Network Effect Examples

Social networks and messaging apps benefit from network effects which are achieved when the value or utility a user derives from a good or service depends on the number of users of compatible products” Embodiments of the secure multi-party database could also benefit from these network effects (without the need to share the collective data). Suppose, for example, that a large and influential healthcare provider adopted such a database platform. It would stand to reason that most of its partners (e.g., insurance companies, payment processors etc.) might adopt the same database platform since doing so would provide the opportunity to perform private analytics on the healthcare provider's data. Similar scenarios are available to all large and influential players in various markets (e.g., retailers like Walmart or large and influential government agencies like the National Health Service of the U.K).
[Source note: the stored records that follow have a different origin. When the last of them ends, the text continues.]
-- ==== Sys2Proof/Machine/Fp.lean ====
section
/-! DEFINITION. Number formats, FP32 arithmetic, conversions, Philox and CRC-32C (chapters 15 and 16; the two named
algorithms as their publications define them: PRESUMED, notes/assumptions/9.md). -/
namespace Sys2Proof.Machine

/-! ### CRC-32C and Philox -/

/-- One bit of the reflected CRC-32C. -/
def crcBit (c : Nat) : Nat := if c % 2 = 1 then c / 2 ^^^ 0x82F63B78 else c / 2

def crcByte (c : Nat) (b : Byte) : Nat :=
  let x := c ^^^ b.toNat
  crcBit (crcBit (crcBit (crcBit (crcBit (crcBit (crcBit (crcBit x)))))))

/-- CRC-32C of bytes. -/
def crc32c (l : List Byte) : Nat := l.foldl crcByte 0xFFFFFFFF ^^^ 0xFFFFFFFF

/-- The rounds of Philox-4x32. -/
def philoxRounds : Nat → Nat × Nat × Nat × Nat → Nat → Nat → Nat × Nat × Nat × Nat
  | 0, c, _, _ => c
  | n + 1, (c0, c1, c2, c3), k0, k1 =>
    let p0 := 0xD2511F53 * c0
    let p1 := 0xCD9E8D57 * c2
    philoxRounds n (p1 / 2 ^ 32 ^^^ c1 ^^^ k0, p1 % 2 ^ 32, p0 / 2 ^ 32 ^^^ c3 ^^^ k1, p0 % 2 ^ 32)
      ((k0 + 0x9E3779B9) % 2 ^ 32) ((k1 + 0xBB67AE85) % 2 ^ 32)

/-- Philox-4x32-10: word `w` of the output for a counter and a key. -/
def philox (c0 c1 c2 c3 k0 k1 w : Nat) : Nat :=
  let r := philoxRounds 10 (c0, c1, c2, c3) k0 k1
  if w = 0 then r.1 else if w = 1 then r.2.1 else if w = 2 then r.2.2.1 else r.2.2.2

/-! ### Values -/

/-- An exact value: m·2^e with a sign, an infinity, or a NaN with its significand left-aligned in 23 bits. -/
inductive Val where
  | fin (neg : Bool) (m : Nat) (e : Int)
  | inf (neg : Bool)
  | nan (neg : Bool) (sig : Nat) (signalling : Bool)
deriving DecidableEq, Repr

/-- A format's exponent bits, significand bits and bias (Table 15-1), by code (Table 15-2). -/
def fmtExp (c : Nat) : Nat := if c = 0 ∨ c = 4 then 8 else if c = 1 ∨ c = 3 then 5 else 4
def fmtMan (c : Nat) : Nat := if c = 4 then 23 else if c = 0 then 7 else if c = 1 then 10 else if c = 2 then 3 else 2
def fmtBias (c : Nat) : Nat := if c = 0 ∨ c = 4 then 127 else if c = 1 ∨ c = 3 then 15 else 7

/-- The format of a block: its entry's class and its partner's policy. -/
def blockFmt (cls policy : Nat) : Nat :=
  if cls = 0 then (if bitsOf policy 0 1 = 1 then 1 else 0)
  else if cls = 1 then (if bitsOf policy 1 1 = 1 then 3 else 2) else 4

/-- Bits of an element of a format. -/
def fmtBits (c : Nat) : Nat :=
  if c = 4 ∨ c = 7 then 32 else if c = 0 ∨ c = 1 then 16 else if c = 6 then 4 else 8

/-- The exact value of an encoding (R335, R337 to R339). -/
def decodeFmt (c bits : Nat) : Val :=
  if c = 5 ∨ c = 6 ∨ c = 7 then
    let w := fmtBits c
    let i := signed w bits
    .fin (decide (i < 0)) i.natAbs 0
  else
    let mb := fmtMan c
    let eb := fmtExp c
    let neg := bitsOf bits (mb + eb) 1 == 1
    let ex := bitsOf bits mb eb
    let sg := bitsOf bits 0 mb
    let top := 2 ^ eb - 1
    if c = 2 then
      if ex = 15 ∧ sg = 7 then .nan neg 0x700000 false
      else if ex = 0 then .fin neg sg (-9) else .fin neg (8 + sg) ((ex : Int) - 10)
    else if ex = top then
      if sg = 0 then .inf neg else .nan neg (sg * 2 ^ (23 - mb)) (bitsOf sg (mb - 1) 1 == 0)
    else if ex = 0 then .fin neg sg (1 - (fmtBias c : Int) - mb)
    else .fin neg (2 ^ mb + sg) ((ex : Int) - fmtBias c - mb)

/-- Is the encoding a subnormal of its own format? -/
def isSubnormal (c bits : Nat) : Bool :=
  c < 5 && bitsOf bits (fmtMan c) (fmtExp c) == 0 && bitsOf bits 0 (fmtMan c) != 0

/-- m·2^e at quantum 2^q, rounded to nearest even. -/
def rneAt (m : Nat) (e q : Int) : Nat :=
  if q ≤ e then m * 2 ^ (e - q).toNat
  else
    let s := (q - e).toNat
    let n := m / 2 ^ s
    let r := m % 2 ^ s
    let half := 2 ^ (s - 1)
    if half < r ∨ (r = half ∧ n % 2 = 1) then n + 1 else n

/-- m·2^e at quantum 2^q, truncated. -/
def truncAt (m : Nat) (e q : Int) : Nat := if q ≤ e then m * 2 ^ (e - q).toNat else m / 2 ^ (q - e).toNat

/-- Signed zero, infinity and quiet NaN of a floating-point format. -/
def fpSign (c : Nat) (neg : Bool) : Nat := bit01 neg * 2 ^ (fmtMan c + fmtExp c)
def fpInf (c : Nat) (neg : Bool) : Nat := fpSign c neg + (2 ^ fmtExp c - 1) * 2 ^ fmtMan c

/-- Encode a finite value in a floating-point format: the bits, and whether it overflowed (R344, R345, Table 15-4; `ieee`
is the overflow mode). -/
def encodeFp (c : Nat) (ieee neg : Bool) (m : Nat) (e : Int) : Nat × Bool :=
  if m = 0 then (fpSign c neg, false)
  else
    let mb := fmtMan c
    let emin : Int := 1 - fmtBias c
    let x : Int := (Nat.log2 m : Int) + e
    let q := max x emin - mb
    let n0 := rneAt m e q
    let carry := n0 == 2 ^ (mb + 1)
    let n := if carry then n0 / 2 else n0
    let q := if carry then q + 1 else q
    if n = 0 then (fpSign c neg, false)
    else if n < 2 ^ mb then (fpSign c neg + n, false)
    else
      let ex := (q + mb + fmtBias c).toNat
      let sg := n - 2 ^ mb
      let ovr := if c = 2 then decide (15 < ex) || (ex == 15 && sg == 7) else decide (2 ^ fmtExp c - 1 ≤ ex)
      if ovr then
        (if c = 2 then (if ieee then fpSign c neg + 0x7F else fpSign c neg + 0x7E)
         else if c = 3 ∧ !ieee then fpSign c neg + 0x7B else fpInf c neg, true)
      else (fpSign c neg + ex * 2 ^ mb + sg, false)

/-- An integer target (INT8, INT4, INT32): saturated. -/
def encodeInt (c : Nat) (neg : Bool) (m : Nat) (e : Int) : Nat × Bool :=
  let w := fmtBits c
  let n := rneAt m e 0
  if neg then (if 2 ^ (w - 1) < n then (2 ^ (w - 1), true) else (unsigned w (-(n : Int)), false))
  else if 2 ^ (w - 1) ≤ n then (2 ^ (w - 1) - 1, true) else (n, false)

/-- A conversion (R344 to R346): the bits, OVERFLOW and INVALID. -/
def convert (c : Nat) (ieee : Bool) (v : Val) : Nat × Bool × Bool :=
  let int := c == 5 || c == 6 || c == 7
  match v with
  | .fin neg m e =>
    let r := if int then encodeInt c neg m e else encodeFp c ieee neg m e
    (r.1, r.2, false)
  | .inf neg =>
    if int then (if neg then 2 ^ (fmtBits c - 1) else 2 ^ (fmtBits c - 1) - 1, true, false)
    else if c = 2 then (fpSign c neg + (if ieee then 0x7F else 0x7E), true, false)
    else (fpInf c neg, false, false)
  | .nan neg sig sn =>
    if int then (0, false, true)
    else if c = 2 then (fpSign c neg + 0x7F, false, sn)
    else
      let mb := fmtMan c
      (fpInf c neg + (sig / 2 ^ (23 - mb) ||| 2 ^ (mb - 1)), false, sn)

/-- Multiply a value by 2^n exactly. -/
def Val.scale (v : Val) (n : Int) : Val :=
  match v with
  | .fin s m e => .fin s m (e + n)
  | w => w

/-! ### FP32 arithmetic: each operation rounded to nearest even, subnormals kept (R314, R366) -/

def f32 (w : Nat) : Val := decodeFmt 4 w

/-- FP32 of an exact value. -/
def toF32 (v : Val) : Nat := (convert 4 true v).1

/-- The NaN made by arithmetic (R362). -/
def qnan : Nat := 0x7FC00000

/-- A NaN operand, quieted; the first one wins. -/
def nanOf (a b : Val) : Option Nat :=
  match a, b with
  | .nan s g _, _ => some (fpInf 4 s + (g ||| 2 ^ 22))
  | _, .nan s g _ => some (fpInf 4 s + (g ||| 2 ^ 22))
  | _, _ => none

/-- The exact sum of two finite values. -/
def addFin (n1 : Bool) (m1 : Nat) (e1 : Int) (n2 : Bool) (m2 : Nat) (e2 : Int) : Val :=
  if m1 = 0 ∧ m2 = 0 then .fin (n1 && n2) 0 0
  else
    let q := min e1 e2
    let a : Int := (if n1 then -1 else 1) * (m1 * 2 ^ (e1 - q).toNat : Nat)
    let b : Int := (if n2 then -1 else 1) * (m2 * 2 ^ (e2 - q).toNat : Nat)
    .fin (decide (a + b < 0)) (a + b).natAbs q

/-- binary32 addition. -/
def fadd (x y : Nat) : Nat :=
  let a := f32 x
  let b := f32 y
  match nanOf a b with
  | some w => w
  | none => match a, b with
    | .inf s, .inf t => if s = t then x else qnan
    | .inf _, _ => x
    | _, .inf _ => y
    | .fin n1 m1 e1, .fin n2 m2 e2 => toF32 (addFin n1 m1 e1 n2 m2 e2)
    | _, _ => qnan

def fneg (x : Nat) : Nat := x ^^^ 2 ^ 31

def fsub (x y : Nat) : Nat := match f32 y with
  | .nan _ _ _ => fadd x y
  | _ => fadd x (fneg y)

/-- binary32 multiplication. -/
def fmul (x y : Nat) : Nat :=
  let a := f32 x
  let b := f32 y
  match nanOf a b with
  | some w => w
  | none => match a, b with
    | .fin n1 m1 e1, .fin n2 m2 e2 => toF32 (.fin (n1 != n2) (m1 * m2) (e1 + e2))
    | .inf s, .inf t => fpInf 4 (s != t)
    | .inf s, .fin n m _ => if m = 0 then qnan else fpInf 4 (s != n)
    | .fin n m _, .inf s => if m = 0 then qnan else fpInf 4 (s != n)
    | _, _ => qnan

/-- binary32 division: a quotient with its remainder's sticky bit, then one rounding. -/
def fdiv (x y : Nat) : Nat :=
  let a := f32 x
  let b := f32 y
  match nanOf a b with
  | some w => w
  | none => match a, b with
    | .fin n1 m1 e1, .fin n2 m2 e2 =>
      if m2 = 0 then (if m1 = 0 then qnan else fpInf 4 (n1 != n2))
      else
        let k := 32 + Nat.log2 m2
        let n := m1 * 2 ^ k
        toF32 (.fin (n1 != n2) (2 * (n / m2) + (if n % m2 = 0 then 0 else 1)) (e1 - e2 - k - 1))
    | .inf _, .inf _ => qnan
    | .inf s, .fin n _ _ => fpInf 4 (s != n)
    | .fin n _ _, .inf s => fpSign 4 (n != s)
    | _, _ => qnan

/-- Integer square root by bits, from bit `k` down. -/
def isqrtBits : Nat → Nat → Nat → Nat
  | 0, _, r => r
  | k + 1, n, r => let t := r + 2 ^ k
                   if t * t ≤ n then isqrtBits k n t else isqrtBits k n r

def isqrt (n : Nat) : Nat := isqrtBits (Nat.log2 n / 2 + 1) n 0

/-- binary32 square root. -/
def fsqrt (x : Nat) : Nat :=
  match f32 x with
  | .nan s g _ => fpInf 4 s + (g ||| 2 ^ 22)
  | .inf s => if s then qnan else x
  | .fin s m e =>
    if m = 0 then x else if s then qnan
    else
      let k : Nat := if e % 2 = 0 then 64 else 65
      let n := m * 2 ^ k
      let r := isqrt n
      toF32 (.fin false (2 * r + (if r * r = n then 0 else 1)) ((e - k) / 2 - 1))

/-- Numeric order of FP32 words that are not NaN: x ≤ y, with -0 = +0. -/
def fkey (x : Nat) : Int := if x < 2 ^ 31 then x else -((x - 2 ^ 31 : Nat) : Int)
def fle (x y : Nat) : Bool := decide (fkey x ≤ fkey y)
def flt (x y : Nat) : Bool := decide (fkey x < fkey y)

def isNan32 (x : Nat) : Bool := decide (0x7F800000 < x % 2 ^ 31)
def isInf32 (x : Nat) : Bool := x % 2 ^ 31 == 0x7F800000

/-- Sums in ascending order from +0 (R314). -/
def fsum (l : List Nat) : Nat := l.foldl fadd 0
def fsumsq (l : List Nat) : Nat := l.foldl (fun a x => fadd a (fmul x x)) 0
def fdot (l m : List Nat) : Nat := (l.zip m).foldl (fun a p => fadd a (fmul p.1 p.2)) 0

/-- FP32 of an integer. -/
def fOfInt (i : Int) : Nat := toF32 (.fin (decide (i < 0)) i.natAbs 0)

/-- x·2^n in FP32. -/
def fscale (x : Nat) (n : Int) : Nat := toF32 ((f32 x).scale n)

/-- maximum and minimum, NaN-propagating, with -0 below +0 (R371). -/
def fmax (x y : Nat) : Nat :=
  match nanOf (f32 x) (f32 y) with
  | some w => w
  | none => if flt x y || (fkey x == fkey y && decide (2 ^ 31 ≤ x)) then y else x
def fmin (x y : Nat) : Nat :=
  match nanOf (f32 x) (f32 y) with
  | some w => w
  | none => if flt y x || (fkey x == fkey y && decide (2 ^ 31 ≤ y)) then y else x

/-! ### The functions of the array, correctly rounded: 400-bit fixed point, then one rounding (notes/assumptions/10.md) -/

/-- Fraction bits of the fixed-point evaluation. -/
def fxP : Nat := 400
def fxOne : Int := 2 ^ fxP

/-- Terms `k` on of the Taylor series of the exponential at `r`, the next term being `t`. -/
def expTaylor (r : Int) : Nat → Nat → Int → Int
  | 0, _, _ => 0
  | f + 1, k, t => t + expTaylor r f (k + 1) (t * r / fxOne / ((k + 1 : Nat) : Int))

/-- Square `n` times. -/
def fxSquare : Nat → Int → Int
  | 0, y => y
  | n + 1, y => fxSquare n (y * y / fxOne)

/-- e^x in fixed point. -/
def fxExp (x : Int) : Int := fxSquare 10 (expTaylor (x / 1024) 64 0 fxOne)

/-- m·2^e in fixed point. -/
def fxOf (neg : Bool) (m : Nat) (e : Int) : Int := (if neg then -1 else 1) * ((m * 2 ^ (e + fxP).toNat : Nat) : Int)

/-- A fixed-point value rounded to FP32. -/
def fxRound (neg : Bool) (y : Int) : Nat := toF32 (.fin neg y.natAbs (-(fxP : Int)))

/-- exp. -/
def fexp (x : Nat) : Nat :=
  match f32 x with
  | .nan s g _ => fpInf 4 s + (g ||| 2 ^ 22)
  | .inf s => if s then 0 else x
  | .fin s m e =>
    if 128 ≤ truncAt m e 0 then (if s then 0 else fpInf 4 false) else fxRound false (fxExp (fxOf s m e))

/-- tanh. -/
def ftanh (x : Nat) : Nat :=
  match f32 x with
  | .nan s g _ => fpInf 4 s + (g ||| 2 ^ 22)
  | .inf s => fpSign 4 s + 0x3F800000
  | .fin s m e =>
    if 16 ≤ truncAt m e 0 then fpSign 4 s + 0x3F800000
    else
      let t := fxExp (2 * fxOf false m e)
      fxRound s ((t - fxOne) * fxOne / (t + fxOne))

/-- arctan(1/k)·2^P, `f` terms from index `i` on, `p` being 2^P/k^(2i+1). -/
def fxAtan (k : Nat) : Nat → Nat → Int → Int
  | 0, _, _ => 0
  | f + 1, i, p => (if i % 2 = 0 then 1 else -1) * (p / ((2 * i + 1 : Nat) : Int)) + fxAtan k f (i + 1) (p / ((k * k : Nat) : Int))

/-- π (Machin), and 2/√π. -/
def fxPi : Int := 16 * fxAtan 5 200 0 (fxOne / 5) - 4 * fxAtan 239 60 0 (fxOne / 239)
def fxTwoRootPi : Int := (isqrt (4 * 2 ^ (3 * fxP) / fxPi.toNat) : Nat)

/-- The series of erf at x (its square `q`), from index `i`, `u` being x^(2i+1)/i!. -/
def erfSeries (q : Int) : Nat → Nat → Int → Int
  | 0, _, _ => 0
  | f + 1, i, u => (if i % 2 = 0 then 1 else -1) * (u / ((2 * i + 1 : Nat) : Int))
      + erfSeries q f (i + 1) (u * q / fxOne / ((i + 1 : Nat) : Int))

/-- erf. -/
def ferf (x : Nat) : Nat :=
  match f32 x with
  | .nan s g _ => fpInf 4 s + (g ||| 2 ^ 22)
  | .inf s => fpSign 4 s + 0x3F800000
  | .fin s m e =>
    if 4 ≤ truncAt m e 0 then fpSign 4 s + 0x3F800000
    else
      let v := fxOf false m e
      fxRound s (erfSeries (v * v / fxOne) 220 0 v * fxTwoRootPi / fxOne)

/-- rsqrt: an integer square root with its sticky bit. -/
def frsqrt (x : Nat) : Nat :=
  match f32 x with
  | .nan s g _ => fpInf 4 s + (g ||| 2 ^ 22)
  | .inf s => if s then qnan else 0
  | .fin s m e =>
    if m = 0 then fpInf 4 s
    else if s then qnan
    else
      let m2 := if e % 2 = 0 then m else 2 * m
      let e2 := if e % 2 = 0 then e else e - 1
      let k := 64 + Nat.log2 m2
      let r := isqrt (2 ^ (2 * k) / m2)
      toF32 (.fin false (2 * r + (if r * r * m2 = 2 ^ (2 * k) then 0 else 1)) (-(k : Int) - 1 - e2 / 2))

end Sys2Proof.Machine
end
Various embodiments of the platform are configured to enable selection of advanced crypto features to include or implement in a database architecture. In currently available MongoDB implementation, users can make selections from a plurality of storage engines that each provide different performance profiles. In various embodiments, the ability to select and design an architecture to specific performance and security goals and private functions is an improvement over current approaches, and enables selection/architecture design based on a plurality of crypto engines each having their own security properties and/or private functionality.
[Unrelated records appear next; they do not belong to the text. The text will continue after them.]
-- ==== Sys2Proof/Machine/Regs.lean ====
section
/-! DEFINITION. The register pages: one row per register of the spec's register tables, with its fields' bits,
access types (R49, Table 3-5) and reset values; and a Lean name for every register and every field.

Rows follow Tables 3-11, 4-10, 5-7, 5-8, 6-12, 6-13, 7-9 to 7-11, 10-9, 10-10, 11-8 to 11-11, 12-6, 12-7, 13-8, 14-5,
14-6, 17-8, 17-9, 18-8, 18-9, 19-12, 19-13, 20-6, 20-7, 21-5, 21-7, 22-9, 22-10, 23-6, 23-7, 24-6, 24-7, 25-4, 26-8, 27-12.
Where a table gives no reset value (a dash, "retained", "fused", "strap") the row holds 0 but for five fields
(DESIGN CHOICE, notes/assumptions/3.md). -/
namespace Sys2Proof.Machine

/-- Access types of Table 3-5. -/
inductive Access where | ro | rw | w1c | w1s | wo | rwl
deriving DecidableEq, Repr

/-- One field: its bits, access type and reset value. -/
structure FieldRow where
  hi : Nat
  lo : Nat
  acc : Access
  rst : Nat
deriving DecidableEq, Repr

/-- One register (or an array of `count` registers `stride` bytes apart). `wide`: 1 the low word of a 64-bit
register, 2 its high word, 0 neither. -/
structure RegRow where
  page : Nat
  off : Nat
  count : Nat
  stride : Nat
  wide : Nat
  flds : List FieldRow
deriving DecidableEq, Repr

/-- A register of a block class: page and offset. -/
structure Reg where
  cls : Nat
  page : Nat
  off : Nat
deriving DecidableEq, Repr

/-- A field of a register: lowest bit and width. -/
structure Fld where
  reg : Reg
  lo : Nat
  w : Nat
deriving DecidableEq, Repr

namespace Reg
Database-level integrity Example

Various embodiments leverage the above crypto functionality to provide verification of dynamic schema database instances the integrity of its database; that is, to check if the database was tampered with in any way. Imagine a bank whose database stores balances. The ability for someone to modify a balance or exchange existing balances from one user to another without detection could have disastrous consequences.

Encrypted Atlas Search Enhancement Examples

Atlas search in the known MongoDB database allows developers to build full-text search indexes over their Atlas databases. If this data is sensitive or mission critical, the system can be improved to guarantee that their collection and search indexes are secured. For example, using encrypted search, the platform enables an end-to-end encrypted version of Atlas search that would work as follows. First, an application would encrypt its collection and build an encrypted search index; all with its own keys. It would then send the encrypted collection and the encrypted search index to Atlas. From this point on, the application could send encrypted search queries to Atlas which Atlas would use to query the encrypted search index (without the ability to decrypt it) and return the matching encrypted documents to the application.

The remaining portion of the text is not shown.